BRIEF:
Find each line below containing the word "detail" and copy it.

[Stored data entries]
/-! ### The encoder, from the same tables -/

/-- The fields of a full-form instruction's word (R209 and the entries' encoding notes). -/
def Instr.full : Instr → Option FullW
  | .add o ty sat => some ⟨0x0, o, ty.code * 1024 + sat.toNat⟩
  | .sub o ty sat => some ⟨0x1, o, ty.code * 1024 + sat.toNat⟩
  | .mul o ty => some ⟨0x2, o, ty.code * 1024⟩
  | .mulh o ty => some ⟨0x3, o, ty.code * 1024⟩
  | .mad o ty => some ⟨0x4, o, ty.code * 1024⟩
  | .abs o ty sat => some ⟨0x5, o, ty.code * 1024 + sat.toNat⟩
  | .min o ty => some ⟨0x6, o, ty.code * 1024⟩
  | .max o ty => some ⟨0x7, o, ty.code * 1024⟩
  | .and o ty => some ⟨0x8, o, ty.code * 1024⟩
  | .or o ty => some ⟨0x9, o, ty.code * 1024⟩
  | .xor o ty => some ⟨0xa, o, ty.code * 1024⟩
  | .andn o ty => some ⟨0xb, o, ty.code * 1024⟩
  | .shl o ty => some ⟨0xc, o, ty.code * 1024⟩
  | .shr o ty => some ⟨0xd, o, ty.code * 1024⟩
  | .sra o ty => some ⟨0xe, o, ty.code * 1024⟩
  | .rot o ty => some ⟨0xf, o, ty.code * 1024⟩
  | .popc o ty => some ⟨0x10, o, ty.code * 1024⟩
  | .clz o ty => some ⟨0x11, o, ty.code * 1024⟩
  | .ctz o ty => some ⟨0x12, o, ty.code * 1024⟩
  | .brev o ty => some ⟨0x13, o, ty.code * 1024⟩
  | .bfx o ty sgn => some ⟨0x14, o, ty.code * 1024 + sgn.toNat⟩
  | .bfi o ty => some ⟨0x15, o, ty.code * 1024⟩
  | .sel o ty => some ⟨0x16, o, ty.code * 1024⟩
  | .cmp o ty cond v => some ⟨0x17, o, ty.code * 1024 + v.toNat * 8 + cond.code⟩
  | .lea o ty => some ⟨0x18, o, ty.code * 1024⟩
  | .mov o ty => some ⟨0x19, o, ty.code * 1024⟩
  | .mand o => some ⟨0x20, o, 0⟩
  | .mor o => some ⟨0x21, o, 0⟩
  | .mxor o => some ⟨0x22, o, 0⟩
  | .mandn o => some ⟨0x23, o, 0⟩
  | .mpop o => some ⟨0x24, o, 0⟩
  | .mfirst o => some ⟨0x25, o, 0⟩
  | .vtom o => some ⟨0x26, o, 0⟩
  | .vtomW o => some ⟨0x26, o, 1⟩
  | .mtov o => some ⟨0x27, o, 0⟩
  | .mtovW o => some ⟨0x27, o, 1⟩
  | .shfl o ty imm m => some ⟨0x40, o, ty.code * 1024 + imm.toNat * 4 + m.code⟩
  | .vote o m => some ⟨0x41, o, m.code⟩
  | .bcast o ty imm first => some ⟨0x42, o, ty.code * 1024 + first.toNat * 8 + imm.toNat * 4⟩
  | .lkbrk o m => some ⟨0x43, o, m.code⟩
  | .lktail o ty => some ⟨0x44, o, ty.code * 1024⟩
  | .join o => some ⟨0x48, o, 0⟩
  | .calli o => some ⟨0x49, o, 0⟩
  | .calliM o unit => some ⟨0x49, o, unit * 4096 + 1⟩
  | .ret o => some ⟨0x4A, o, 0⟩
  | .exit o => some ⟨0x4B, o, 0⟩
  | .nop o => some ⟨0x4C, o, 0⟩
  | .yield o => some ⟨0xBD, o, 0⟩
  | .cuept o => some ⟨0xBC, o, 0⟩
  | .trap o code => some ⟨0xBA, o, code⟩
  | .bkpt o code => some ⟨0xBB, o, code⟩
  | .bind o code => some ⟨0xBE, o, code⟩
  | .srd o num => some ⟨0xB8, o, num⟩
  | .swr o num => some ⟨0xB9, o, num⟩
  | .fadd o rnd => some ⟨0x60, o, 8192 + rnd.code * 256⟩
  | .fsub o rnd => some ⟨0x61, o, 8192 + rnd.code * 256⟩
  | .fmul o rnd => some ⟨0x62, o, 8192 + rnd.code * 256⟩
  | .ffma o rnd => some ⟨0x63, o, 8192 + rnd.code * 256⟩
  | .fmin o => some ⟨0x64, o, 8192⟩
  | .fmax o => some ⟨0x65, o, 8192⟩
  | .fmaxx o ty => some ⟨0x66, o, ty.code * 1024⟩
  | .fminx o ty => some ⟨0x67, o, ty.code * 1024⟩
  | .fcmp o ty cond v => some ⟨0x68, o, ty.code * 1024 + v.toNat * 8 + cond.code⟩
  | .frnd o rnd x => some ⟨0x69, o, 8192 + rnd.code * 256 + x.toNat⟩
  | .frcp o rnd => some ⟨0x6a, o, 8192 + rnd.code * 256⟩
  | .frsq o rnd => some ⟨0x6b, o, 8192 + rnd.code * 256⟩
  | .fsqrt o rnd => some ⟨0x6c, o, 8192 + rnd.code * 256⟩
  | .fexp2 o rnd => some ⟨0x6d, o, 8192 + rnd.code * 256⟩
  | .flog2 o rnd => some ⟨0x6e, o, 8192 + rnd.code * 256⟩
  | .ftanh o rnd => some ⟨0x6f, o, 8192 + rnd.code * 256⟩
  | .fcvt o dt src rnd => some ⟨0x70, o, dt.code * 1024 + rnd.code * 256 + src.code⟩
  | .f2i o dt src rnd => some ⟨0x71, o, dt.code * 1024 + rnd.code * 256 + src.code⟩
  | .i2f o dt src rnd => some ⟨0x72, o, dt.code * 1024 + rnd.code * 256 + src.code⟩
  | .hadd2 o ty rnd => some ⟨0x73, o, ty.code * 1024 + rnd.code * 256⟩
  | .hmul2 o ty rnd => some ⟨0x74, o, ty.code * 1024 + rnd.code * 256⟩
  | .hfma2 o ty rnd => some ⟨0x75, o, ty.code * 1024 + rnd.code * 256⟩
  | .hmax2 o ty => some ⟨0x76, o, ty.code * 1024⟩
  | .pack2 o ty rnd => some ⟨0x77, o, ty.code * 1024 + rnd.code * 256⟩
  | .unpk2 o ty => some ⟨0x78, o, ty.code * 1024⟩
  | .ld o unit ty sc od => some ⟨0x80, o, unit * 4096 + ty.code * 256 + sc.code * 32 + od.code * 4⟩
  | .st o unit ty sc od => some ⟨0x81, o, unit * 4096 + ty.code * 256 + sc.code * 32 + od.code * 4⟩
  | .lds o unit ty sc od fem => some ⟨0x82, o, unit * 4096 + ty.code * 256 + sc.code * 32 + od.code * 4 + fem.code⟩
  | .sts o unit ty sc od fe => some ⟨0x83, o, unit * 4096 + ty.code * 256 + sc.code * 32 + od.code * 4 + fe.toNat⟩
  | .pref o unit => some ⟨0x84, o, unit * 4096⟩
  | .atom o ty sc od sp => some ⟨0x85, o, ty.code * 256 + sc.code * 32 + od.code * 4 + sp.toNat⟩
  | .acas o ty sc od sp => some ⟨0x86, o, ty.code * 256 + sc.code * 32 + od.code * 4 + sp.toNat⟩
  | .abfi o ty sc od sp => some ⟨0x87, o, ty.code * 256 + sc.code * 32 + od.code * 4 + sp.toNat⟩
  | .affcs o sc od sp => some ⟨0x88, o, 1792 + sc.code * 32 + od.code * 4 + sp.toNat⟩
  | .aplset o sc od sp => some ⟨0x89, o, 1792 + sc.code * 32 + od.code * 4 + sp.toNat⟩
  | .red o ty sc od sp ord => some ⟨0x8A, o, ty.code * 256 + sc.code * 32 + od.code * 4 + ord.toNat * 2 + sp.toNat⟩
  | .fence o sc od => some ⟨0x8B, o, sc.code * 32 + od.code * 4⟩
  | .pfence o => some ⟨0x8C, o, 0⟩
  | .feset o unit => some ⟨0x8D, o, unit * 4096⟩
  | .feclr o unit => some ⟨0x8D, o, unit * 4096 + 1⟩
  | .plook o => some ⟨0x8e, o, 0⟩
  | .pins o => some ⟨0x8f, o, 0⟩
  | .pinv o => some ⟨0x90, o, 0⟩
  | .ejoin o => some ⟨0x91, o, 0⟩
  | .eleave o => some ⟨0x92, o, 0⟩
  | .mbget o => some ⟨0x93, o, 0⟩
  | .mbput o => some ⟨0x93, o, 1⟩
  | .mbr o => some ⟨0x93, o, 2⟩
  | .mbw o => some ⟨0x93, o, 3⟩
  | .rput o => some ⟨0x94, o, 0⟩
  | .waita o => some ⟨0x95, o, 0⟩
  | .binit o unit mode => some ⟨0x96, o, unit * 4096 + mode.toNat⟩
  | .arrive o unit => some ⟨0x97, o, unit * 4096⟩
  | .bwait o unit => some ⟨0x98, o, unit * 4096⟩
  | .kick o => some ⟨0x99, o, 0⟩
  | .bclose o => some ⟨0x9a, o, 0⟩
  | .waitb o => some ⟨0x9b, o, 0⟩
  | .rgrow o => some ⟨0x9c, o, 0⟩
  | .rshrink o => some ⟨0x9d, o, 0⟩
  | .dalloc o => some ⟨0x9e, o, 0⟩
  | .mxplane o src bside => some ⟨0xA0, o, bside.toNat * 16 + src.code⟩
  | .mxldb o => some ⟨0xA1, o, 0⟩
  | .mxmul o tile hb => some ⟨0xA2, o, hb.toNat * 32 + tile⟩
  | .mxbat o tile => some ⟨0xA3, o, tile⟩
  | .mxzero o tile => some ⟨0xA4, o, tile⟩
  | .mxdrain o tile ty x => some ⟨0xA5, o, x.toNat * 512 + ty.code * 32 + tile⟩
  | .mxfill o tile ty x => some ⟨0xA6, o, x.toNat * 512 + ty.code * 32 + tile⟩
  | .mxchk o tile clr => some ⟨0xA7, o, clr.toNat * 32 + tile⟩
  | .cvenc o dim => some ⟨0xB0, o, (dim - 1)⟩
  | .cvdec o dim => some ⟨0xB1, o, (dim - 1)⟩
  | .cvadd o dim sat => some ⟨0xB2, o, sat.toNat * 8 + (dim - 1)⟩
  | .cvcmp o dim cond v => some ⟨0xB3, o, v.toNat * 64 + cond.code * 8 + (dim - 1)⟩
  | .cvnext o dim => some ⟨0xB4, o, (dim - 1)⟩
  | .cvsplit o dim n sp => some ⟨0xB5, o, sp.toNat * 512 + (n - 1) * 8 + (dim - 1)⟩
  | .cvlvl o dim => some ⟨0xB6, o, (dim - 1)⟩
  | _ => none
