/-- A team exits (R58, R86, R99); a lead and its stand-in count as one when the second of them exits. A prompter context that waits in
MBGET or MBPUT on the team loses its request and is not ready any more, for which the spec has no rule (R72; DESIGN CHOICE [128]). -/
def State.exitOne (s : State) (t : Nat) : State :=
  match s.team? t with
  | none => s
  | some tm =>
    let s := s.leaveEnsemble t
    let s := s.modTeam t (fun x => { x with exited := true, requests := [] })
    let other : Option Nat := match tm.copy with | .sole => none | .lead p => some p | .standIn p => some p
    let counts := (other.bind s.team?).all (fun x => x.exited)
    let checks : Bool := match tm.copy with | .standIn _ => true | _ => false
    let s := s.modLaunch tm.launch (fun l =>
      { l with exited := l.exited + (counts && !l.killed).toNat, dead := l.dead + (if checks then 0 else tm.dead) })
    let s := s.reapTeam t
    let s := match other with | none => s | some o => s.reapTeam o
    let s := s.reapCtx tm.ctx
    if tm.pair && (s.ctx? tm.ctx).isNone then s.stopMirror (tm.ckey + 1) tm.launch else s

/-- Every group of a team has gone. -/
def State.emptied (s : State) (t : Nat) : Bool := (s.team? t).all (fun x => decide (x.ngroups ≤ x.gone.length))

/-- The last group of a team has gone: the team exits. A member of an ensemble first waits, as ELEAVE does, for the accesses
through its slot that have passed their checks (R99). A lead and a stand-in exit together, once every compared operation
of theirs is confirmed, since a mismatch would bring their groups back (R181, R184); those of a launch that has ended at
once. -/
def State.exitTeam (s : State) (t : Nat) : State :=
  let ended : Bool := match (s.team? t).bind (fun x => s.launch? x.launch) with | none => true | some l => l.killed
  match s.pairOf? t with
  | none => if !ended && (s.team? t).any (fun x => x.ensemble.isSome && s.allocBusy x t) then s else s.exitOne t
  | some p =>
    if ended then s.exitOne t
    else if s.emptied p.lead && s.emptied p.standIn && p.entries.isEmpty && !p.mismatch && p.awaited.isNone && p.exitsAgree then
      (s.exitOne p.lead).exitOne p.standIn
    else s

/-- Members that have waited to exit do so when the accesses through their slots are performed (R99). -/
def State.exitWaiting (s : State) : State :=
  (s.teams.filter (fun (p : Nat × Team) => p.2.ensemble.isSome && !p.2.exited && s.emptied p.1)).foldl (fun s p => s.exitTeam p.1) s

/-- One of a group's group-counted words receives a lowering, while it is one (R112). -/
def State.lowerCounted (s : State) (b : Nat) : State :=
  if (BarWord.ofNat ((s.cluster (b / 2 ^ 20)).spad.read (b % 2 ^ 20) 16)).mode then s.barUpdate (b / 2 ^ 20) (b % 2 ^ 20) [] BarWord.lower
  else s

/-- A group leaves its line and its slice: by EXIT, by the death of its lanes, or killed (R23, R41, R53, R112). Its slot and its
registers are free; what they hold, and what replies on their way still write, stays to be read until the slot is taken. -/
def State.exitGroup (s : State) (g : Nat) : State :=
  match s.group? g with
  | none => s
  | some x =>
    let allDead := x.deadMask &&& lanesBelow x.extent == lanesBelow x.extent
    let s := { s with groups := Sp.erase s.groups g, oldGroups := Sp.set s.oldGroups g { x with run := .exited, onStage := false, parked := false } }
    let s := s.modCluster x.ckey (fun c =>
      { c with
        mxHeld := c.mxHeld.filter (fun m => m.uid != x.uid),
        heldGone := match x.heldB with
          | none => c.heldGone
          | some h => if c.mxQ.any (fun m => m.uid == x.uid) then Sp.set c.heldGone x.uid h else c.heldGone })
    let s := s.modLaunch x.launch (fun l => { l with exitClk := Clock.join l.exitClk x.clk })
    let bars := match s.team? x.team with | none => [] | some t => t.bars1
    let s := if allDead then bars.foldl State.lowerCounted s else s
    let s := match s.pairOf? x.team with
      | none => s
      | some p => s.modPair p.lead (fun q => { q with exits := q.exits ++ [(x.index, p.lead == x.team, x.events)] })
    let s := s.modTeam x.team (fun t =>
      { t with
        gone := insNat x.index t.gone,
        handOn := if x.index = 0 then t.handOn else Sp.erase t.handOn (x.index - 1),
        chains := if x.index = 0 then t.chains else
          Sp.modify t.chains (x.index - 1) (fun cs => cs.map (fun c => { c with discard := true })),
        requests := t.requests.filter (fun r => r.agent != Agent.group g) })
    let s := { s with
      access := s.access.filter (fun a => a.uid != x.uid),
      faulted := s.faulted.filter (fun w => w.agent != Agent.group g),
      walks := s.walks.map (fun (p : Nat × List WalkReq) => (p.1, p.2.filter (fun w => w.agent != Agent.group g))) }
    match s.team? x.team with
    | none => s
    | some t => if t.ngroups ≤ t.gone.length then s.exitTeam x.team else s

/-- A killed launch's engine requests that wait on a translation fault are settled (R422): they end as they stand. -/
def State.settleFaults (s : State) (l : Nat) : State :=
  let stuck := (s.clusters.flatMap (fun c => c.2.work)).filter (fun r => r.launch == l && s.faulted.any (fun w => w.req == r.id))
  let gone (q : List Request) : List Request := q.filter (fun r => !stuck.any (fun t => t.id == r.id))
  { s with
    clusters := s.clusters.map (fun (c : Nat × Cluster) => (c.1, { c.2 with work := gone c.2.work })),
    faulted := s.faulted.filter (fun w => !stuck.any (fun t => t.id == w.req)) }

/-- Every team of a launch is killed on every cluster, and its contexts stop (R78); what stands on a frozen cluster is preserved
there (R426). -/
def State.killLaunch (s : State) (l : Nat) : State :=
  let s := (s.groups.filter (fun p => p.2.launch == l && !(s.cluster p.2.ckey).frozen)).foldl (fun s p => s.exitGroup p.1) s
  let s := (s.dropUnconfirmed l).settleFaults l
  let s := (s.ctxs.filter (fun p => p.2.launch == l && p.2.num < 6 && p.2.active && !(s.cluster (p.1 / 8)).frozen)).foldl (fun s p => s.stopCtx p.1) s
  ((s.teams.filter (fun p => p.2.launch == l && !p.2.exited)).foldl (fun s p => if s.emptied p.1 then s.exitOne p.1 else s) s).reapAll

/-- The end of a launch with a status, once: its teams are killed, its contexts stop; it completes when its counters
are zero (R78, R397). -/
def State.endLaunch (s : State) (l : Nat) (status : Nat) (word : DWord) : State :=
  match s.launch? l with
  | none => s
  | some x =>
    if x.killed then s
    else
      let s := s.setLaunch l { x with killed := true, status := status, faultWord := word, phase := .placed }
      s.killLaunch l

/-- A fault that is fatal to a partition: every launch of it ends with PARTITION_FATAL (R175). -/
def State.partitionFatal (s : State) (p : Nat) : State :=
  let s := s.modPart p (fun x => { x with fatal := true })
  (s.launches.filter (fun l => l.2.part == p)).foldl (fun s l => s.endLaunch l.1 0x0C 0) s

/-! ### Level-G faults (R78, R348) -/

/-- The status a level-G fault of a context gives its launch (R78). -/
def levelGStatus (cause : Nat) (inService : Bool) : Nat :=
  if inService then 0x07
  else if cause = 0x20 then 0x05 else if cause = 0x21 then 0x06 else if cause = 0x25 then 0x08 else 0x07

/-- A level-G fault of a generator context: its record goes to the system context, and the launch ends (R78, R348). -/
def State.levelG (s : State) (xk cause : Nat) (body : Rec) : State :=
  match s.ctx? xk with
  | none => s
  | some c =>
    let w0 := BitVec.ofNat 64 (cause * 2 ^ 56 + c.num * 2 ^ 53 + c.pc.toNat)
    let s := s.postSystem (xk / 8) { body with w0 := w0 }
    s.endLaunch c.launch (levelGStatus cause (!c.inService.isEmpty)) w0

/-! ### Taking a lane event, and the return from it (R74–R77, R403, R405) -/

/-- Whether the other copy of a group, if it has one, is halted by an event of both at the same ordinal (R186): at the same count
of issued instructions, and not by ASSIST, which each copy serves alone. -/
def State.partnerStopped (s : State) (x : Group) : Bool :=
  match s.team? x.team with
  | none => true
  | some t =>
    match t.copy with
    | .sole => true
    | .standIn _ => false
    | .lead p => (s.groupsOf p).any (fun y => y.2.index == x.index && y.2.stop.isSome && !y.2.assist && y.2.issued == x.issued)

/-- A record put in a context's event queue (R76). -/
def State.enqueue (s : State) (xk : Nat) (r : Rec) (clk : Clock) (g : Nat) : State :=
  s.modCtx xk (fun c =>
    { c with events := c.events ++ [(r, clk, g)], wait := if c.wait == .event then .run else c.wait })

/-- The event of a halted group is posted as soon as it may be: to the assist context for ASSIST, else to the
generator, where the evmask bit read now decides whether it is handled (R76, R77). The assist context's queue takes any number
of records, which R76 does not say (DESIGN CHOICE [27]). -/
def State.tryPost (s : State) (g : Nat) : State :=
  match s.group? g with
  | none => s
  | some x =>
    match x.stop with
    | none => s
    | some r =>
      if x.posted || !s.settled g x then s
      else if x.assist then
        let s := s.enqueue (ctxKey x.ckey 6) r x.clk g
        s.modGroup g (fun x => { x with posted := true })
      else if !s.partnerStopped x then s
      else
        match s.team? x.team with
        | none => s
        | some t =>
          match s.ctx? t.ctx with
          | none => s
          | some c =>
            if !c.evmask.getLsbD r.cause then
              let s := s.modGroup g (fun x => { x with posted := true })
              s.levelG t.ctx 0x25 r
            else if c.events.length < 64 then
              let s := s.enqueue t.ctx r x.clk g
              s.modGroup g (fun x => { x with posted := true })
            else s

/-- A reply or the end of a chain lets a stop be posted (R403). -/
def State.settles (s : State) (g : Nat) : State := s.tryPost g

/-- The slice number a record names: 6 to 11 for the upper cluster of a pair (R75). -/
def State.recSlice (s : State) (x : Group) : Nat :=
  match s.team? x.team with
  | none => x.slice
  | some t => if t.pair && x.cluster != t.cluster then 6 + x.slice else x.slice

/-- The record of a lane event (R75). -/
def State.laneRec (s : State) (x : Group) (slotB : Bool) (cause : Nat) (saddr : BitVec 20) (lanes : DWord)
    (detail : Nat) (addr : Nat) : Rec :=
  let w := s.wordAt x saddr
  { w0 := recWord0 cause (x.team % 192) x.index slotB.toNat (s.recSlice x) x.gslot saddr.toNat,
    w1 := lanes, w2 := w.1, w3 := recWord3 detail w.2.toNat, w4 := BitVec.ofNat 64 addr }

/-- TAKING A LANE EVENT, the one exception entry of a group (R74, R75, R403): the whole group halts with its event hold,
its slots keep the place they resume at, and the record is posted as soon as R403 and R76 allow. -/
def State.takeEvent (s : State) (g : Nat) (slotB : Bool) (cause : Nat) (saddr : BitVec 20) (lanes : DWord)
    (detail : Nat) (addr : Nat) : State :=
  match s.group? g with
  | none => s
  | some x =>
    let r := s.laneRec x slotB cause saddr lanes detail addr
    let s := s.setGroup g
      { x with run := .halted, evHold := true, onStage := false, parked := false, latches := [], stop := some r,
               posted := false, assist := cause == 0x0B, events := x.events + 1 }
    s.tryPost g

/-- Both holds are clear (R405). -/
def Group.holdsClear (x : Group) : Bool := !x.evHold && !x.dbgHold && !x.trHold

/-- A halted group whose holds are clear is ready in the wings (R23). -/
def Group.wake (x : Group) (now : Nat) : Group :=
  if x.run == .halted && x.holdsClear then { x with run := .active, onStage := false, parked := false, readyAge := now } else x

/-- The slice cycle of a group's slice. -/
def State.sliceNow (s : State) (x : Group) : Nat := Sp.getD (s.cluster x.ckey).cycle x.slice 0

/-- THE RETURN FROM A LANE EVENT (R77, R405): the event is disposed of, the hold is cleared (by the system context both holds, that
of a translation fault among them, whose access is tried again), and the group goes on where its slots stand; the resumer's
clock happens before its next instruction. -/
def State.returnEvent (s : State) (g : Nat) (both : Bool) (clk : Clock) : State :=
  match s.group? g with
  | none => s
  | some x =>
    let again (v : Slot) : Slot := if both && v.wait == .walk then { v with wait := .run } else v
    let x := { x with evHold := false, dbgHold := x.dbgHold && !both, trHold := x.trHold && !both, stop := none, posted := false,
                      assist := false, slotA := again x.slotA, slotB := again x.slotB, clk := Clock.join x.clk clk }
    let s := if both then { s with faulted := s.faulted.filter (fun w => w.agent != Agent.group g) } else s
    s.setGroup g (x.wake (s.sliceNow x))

WRITTEN RESPONSE:
    (detail : Nat) (addr : Nat) : Rec :=
    w1 := lanes, w2 := w.1, w3 := recWord3 detail w.2.toNat, w4 := BitVec.ofNat 64 addr }
    (detail : Nat) (addr : Nat) : State :=
    let r := s.laneRec x slotB cause saddr lanes detail addr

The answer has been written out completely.